The Empress looked thoughtfully upon her sister. Tesh-Dar had served Her well, as she had the Empress who had reigned before. And among all the countless warriors who now lived and breathed, Tesh-Dar stood highest among the peers, upon the second step from the throne. Many scars did she carry from innumerable Challenges, and then – after the humans had come – from the battles she had waged against those who were not of the Way, contests fought to the thrill of the Bloodsong that was the will and spirit of their people. To live in Her light, with Her blessing, and to die honorably in Her eyes: these were the things to which all aspired, and no better example existed than the woman who now stood beside Her.
Yet, there was a melancholy about her that the Empress did not understand.
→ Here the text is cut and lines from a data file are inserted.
/-- The overload episode and the slack run of a record at a sample, and the totals at a completed step (R57, R58, R73,
R77). A proving part at a voted sample (R152, R153, R154): a PUSH first moves the offset by the increment and clamps
it to the range K + B + 1 − P..Q − B − 1 − P, which contains 0; after the vote PUSH counts up to its push count and
becomes DWELL or SETTLE, DWELL counts and does not end, and SETTLE notes the first sample in the band, counts up to
its settle count, and then stores its tallies, raises PROVING RESULT and becomes PUSH. A step issued in SETTLE adds one to
its tally of steps, at most 255, and one issued in PUSH or DWELL changes nothing of the part (R151). -/
def Obligations.EpisodesTotalsAndProvingPhases : Prop :=
  (∀ r : Record,
     (r.q ≤ r.m → r.overload = false →
       r.noteOverload = { r with overload := true, notices := { r.notices with overload := true } }) ∧
     (r.q ≤ r.m → r.overload = true → r.noteOverload = r) ∧
     (r.m < r.q - r.b → r.noteOverload = { r with overload := false }) ∧
     (r.q - r.b ≤ r.m → r.m < r.q → r.noteOverload = r) ∧
     (r.m ≤ r.k → r.countSlack = { r with slackRun := min 5 (r.slackRun + 1) }) ∧
     (r.k < r.m → r.countSlack = { r with slackRun := 0 }) ∧
     (r.step = none → r.completeStep = r) ∧
     (∀ amount, r.step = some { dir := .pay, amount := amount } →
       r.completeStep = { r with step := none, stepsPaid := min 65535 (r.stepsPaid + 1) }) ∧
     (∀ amount, r.step = some { dir := .haul, amount := amount } →
       r.completeStep = { r with step := none, stepsHauled := min 65535 (r.stepsHauled + 1) })) ∧
  (∀ (r : Record) (p : ProvingPart) (inBand : Bool), r.proving = some p →
     (p.phase = .push →
       r.movePush = { r with proving := some { p with
         offset := max ((r.k : Int) + r.b + 1 - r.p) (min ((r.q : Int) - r.b - 1 - r.p)
           (if p.raises then p.offset + p.increment else p.offset - p.increment)) } } ∧
       (p.counter + 1 < p.pushCount →
         r.countProving inBand = { r with proving := some { p with counter := p.counter + 1 } }) ∧
       (p.pushCount ≤ p.counter + 1 → p.dwells = true →
         r.countProving inBand = { r with proving := some { p with phase := .dwell, counter := 0 } }) ∧
       (p.pushCount ≤ p.counter + 1 → p.dwells = false → r.countProving inBand = { r with
         proving := some { p with phase := .settle 0 none, counter := 0, offset := 0 } })) ∧
     (p.phase ≠ .push → r.movePush = r) ∧
     (p.phase = .dwell →
       r.countProving inBand = { r with proving := some { p with counter := min 65535 (p.counter + 1) } }) ∧
     (∀ steps first kept, p.phase = .settle steps first →
       kept = (match first with
         | some n => some n
         | none => if inBand then some p.counter else none) →
       (p.counter + 1 < p.settleCount → r.countProving inBand =
         { r with proving := some { p with phase := .settle steps kept, counter := p.counter + 1 } }) ∧
       (p.settleCount ≤ p.counter + 1 → r.countProving inBand = { r with
         notices := { r.notices with provingResult := true }
         proving := some { p with phase := .push, counter := 0, lastSteps := steps, lastInBand := kept } })) ∧
     (∀ steps first, p.phase = .settle steps first →
       p.countIssued = { p with phase := .settle (min 255 (steps + 1)) first }) ∧
     (p.phase = .push ∨ p.phase = .dwell → p.countIssued = p) ∧
     (r.TensionOk → ((r.k : Int) + r.b + 1 - r.p ≤ 0 ∧ 0 ≤ (r.q : Int) - r.b - 1 - r.p)))

/-- The weight of a vote (R60): by the excess x of the error over B, 1 + floor((x − 1)/B) and at most 8 outside an
overload episode, row by row as the table has it, and 8 during one; always 1 to 8. A vote cast during an episode is a
PAY vote. -/
def Obligations.VoteWeightFollowsTheExcess : Prop :=
  ∀ (r : Record) (x : Nat), r.TensionOk → r.error.natAbs = r.b + x → 1 ≤ x →
    (r.overload = false →
      r.voteWeight = min 8 (1 + (x - 1) / r.b) ∧
      (∀ n, n ≤ 6 → n * r.b < x → x ≤ (n + 1) * r.b → r.voteWeight = n + 1) ∧
      (7 * r.b < x → r.voteWeight = 8)) ∧
    (r.overload = true → r.voteWeight = 8) ∧
    (1 ≤ r.voteWeight ∧ r.voteWeight ≤ 8) ∧
    (r.noteOverload.overload = true → r.voteDir = .pay)

/-- The drift count and the lean after a vote, row by row (R61): every disagreeing vote clears the trip deferred flag, a
flip ends both limit episodes, an agreeing vote at T stays at T, and nothing else changes. -/
def Obligations.VoteUpdatesDriftAndLean : Prop :=
  ∀ (r : Record) (dir : Dir) (w : Nat),
    (r.lean = none → r.voted dir w = { r with c := min r.t w, lean := some dir }) ∧
    (r.lean = some dir → r.voted dir w = { r with c := min r.t (r.c + w) }) ∧
    (r.lean = some dir → r.c = r.t → (r.voted dir w).c = r.t) ∧
    (∀ other, r.lean = some other → other ≠ dir →
      (w < r.c → r.voted dir w = { r with c := r.c - w, tripDeferred := false }) ∧
      (w = r.c → r.voted dir w = { r with c := 0, tripDeferred := false }) ∧
      (r.c < w → r.voted dir w = { r with
        c := min r.t (w - r.c), lean := some dir, tripDeferred := false, payLimit := false, haulLimit := false }))

/-- The command slot arbitration (R94): over a waiting FREE only a FREE is placed, over a waiting STOP-BRAKE everything
but a step; a command that is not placed changes nothing, and one that is placed takes the slot, keeping the toggle
(R126), and is not the command of a slot in progress. (R94 has no row for a waiting ZERO, log 10.) -/
def Obligations.CommandSlotArbitration : Prop :=
  ∀ (s : State) (st : Fin 24) (c : Command),
    ((s.entry st).command = some .free → c ≠ .free → s.giveCommand st c = s) ∧
    ((s.entry st).command = some .stopBrake → (∃ n, c = .stepPay n ∨ c = .stepHaul n) → s.giveCommand st c = s) ∧
    ((s.entry st).command ≠ some .zero →
      ((s.entry st).command = some .free → c = .free) →
      ((s.entry st).command = some .stopBrake → ∀ n, c ≠ .stepPay n ∧ c ≠ .stepHaul n) →
      s.giveCommand st c = { s.putEntry st { s.entry st with command := some c } with
        scan := if s.scan.station = st
          then { s.scan with slot := s.scan.slot.map fun slot => { slot with replaced := true } } else s.scan })

/-! ### Encodings -/

/-- The reference byte, the request codes and the bodies of the requests read back as written, with every operand at
every value (sections 11.6 and 11.7). -/
def Obligations.RequestOperandsRoundTrip : Prop :=
  (∀ ref : Ref, Ref.ofByte ref.byte = ref) ∧ (∀ b : Byte, (Ref.ofByte b).byte = b) ∧
  (∀ c : RequestCode, RequestCode.ofByte c.byte = some c) ∧
  (∀ (b : Byte) (c : RequestCode), RequestCode.ofByte b = some c → c.byte = b) ∧
  (∀ (i : Instr) (code : Byte) (body : List Byte), i.message = some (code, body) → i.wellFormed = true →
    (headerRequest code body.length = none ↔ ∃ c b, i = .badRequestHeader c b)) ∧
  (∀ body : BerthBody, BerthBody.ofBytes body.bytes = body ∧ body.bytes.length = 23) ∧
  (∀ body : AssignBody, AssignBody.ofBytes body.bytes = body ∧ body.bytes.length = 21) ∧
  (∀ (v : Half) (before after : List Byte), halfAt (before ++ halfBytes v ++ after) before.length = v)

/-- The characters and frames of the station link (R114, R119, R130, section 7.4): a data character carries its byte with
even parity and reads back, any one damaged bit after the start bit makes it bad, and an address character is bad to
the controller; a reply frame and a diagnostic frame read back what they carry. A reply frame of other than six
characters, with a bad character or a wrong check, or with a tension above 8191 or a length above 16383, is damaged, and
so is a diagnostic frame of other than four, with a bad character or a wrong check. A reply is good (R120) exactly when
its first character is in time, its first six are an intact frame, and, in a POLL or COMMAND slot, none comes after the
sixth; in a QUERY slot those after the sixth are handed on unweighed. -/
def Obligations.LinkFramesRoundTrip : Prop :=
  (∀ d : Byte, LinkChar.good (linkChar false d) = true ∧ LinkChar.data (linkChar false d) = d ∧ LinkChar.good (linkChar true d) = false ∧
    LinkChar.data (linkChar true d) = d) ∧
  (∀ (d : Byte) (i : Nat), 1 ≤ i → i ≤ 11 → LinkChar.good (linkChar false d ^^^ BitVec.ofNat 12 (2 ^ i)) = false) ∧
  (∀ (flags : Byte) (m l : Half), ∀ bytes, bytes = flags :: (halfBytes m ++ halfBytes l) →
    replyFrame ((bytes ++ [checkSum bytes]).map (linkChar false)) =
      if m.toNat ≤ 8191 ∧ l.toNat ≤ 16383 then some { flags := flags, tension := m.toNat, length := l.toNat }
      else none) ∧
  (∀ (kind : Byte) (v : Half), ∀ bytes, bytes = kind :: halfBytes v →
    diagnosticFrame ((bytes ++ [checkSum bytes]).map (linkChar false)) = some (kind, v)) ∧
  (∀ (kind : Byte) (v : Half) (check : Byte), check ≠ checkSum (kind :: halfBytes v) →
    diagnosticFrame ((kind :: (halfBytes v ++ [check])).map (linkChar false)) = none) ∧
  (∀ (flags : Byte) (m l : Half) (check : Byte), check ≠ checkSum (flags :: (halfBytes m ++ halfBytes l)) →
    replyFrame ((flags :: (halfBytes m ++ halfBytes l ++ [check])).map (linkChar false)) = none) ∧
  (∀ chars : List LinkChar,
    (chars.length ≠ 6 ∨ (∃ c ∈ chars, LinkChar.good c = false) → replyFrame chars = none) ∧
    (chars.length ≠ 4 ∨ (∃ c ∈ chars, LinkChar.good c = false) → diagnosticFrame chars = none)) ∧
  (∀ (slot : LinkSlot) (inTime : Bool) (chars extra : List LinkChar) (f : Frame),
    slot.judge inTime chars = some (f, extra) ↔
      inTime = true ∧ replyFrame (chars.take 6) = some f ∧ extra = chars.drop 6 ∧
        ((∀ k, slot.kind ≠ .query k) → chars.drop 6 = []))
About this one thing, this human child whom Tesh-Dar might once have killed simply to sharpen her talons, was the warrior priestess distraught. To the Empress, it was a simple matter: the animal’s blood did not sing, therefore it had no more soul than a steppe-beast or winged gret-kamekh, and would be killed when it proved of no further interest. But she could feel the blood that coursed through her sister’s veins, and knew that her mind was not at ease in the matter.
“Tesh-Dar,” she said, lifting her hand to the great warrior’s chin, tilting it gently so that their gaze met, “what is it that troubles you so? Surely, if the humans are the soulless creatures we believe them to be, their hearts and blood silent to the ears of the spirit, the life of this one individual, this child, could not mean so much? What trouble is there, to such a warrior as yourself, to taking its life?”
“My Empress,” Tesh-Dar said, averting her gaze in deference and embarrassment at what she felt compelled to ask, “I beseech Thee to let him live until the seventh great cycle of his learning is complete. Five cycles has he lived among us, two more remain. I…” she paused, grasping for the words to explain the strange things that ached in her heart. “I have heard whispers from the Ancient Ones,” she said at last, “that at once seem clear in my mind, but which have no meaning for me.” She looked into the eyes of the one who commanded the lives and aspirations of countless souls, wondering what worth a single human life might hold for Her. “They know of him, Empress,” she said slowly. “They do not speak his human given name, as do we at the kazha, but they watch him through our eyes. They watch the human and Esah-Zhurah as if they were one, and they wait. They helped her to save him from death in the Lo’ar River.”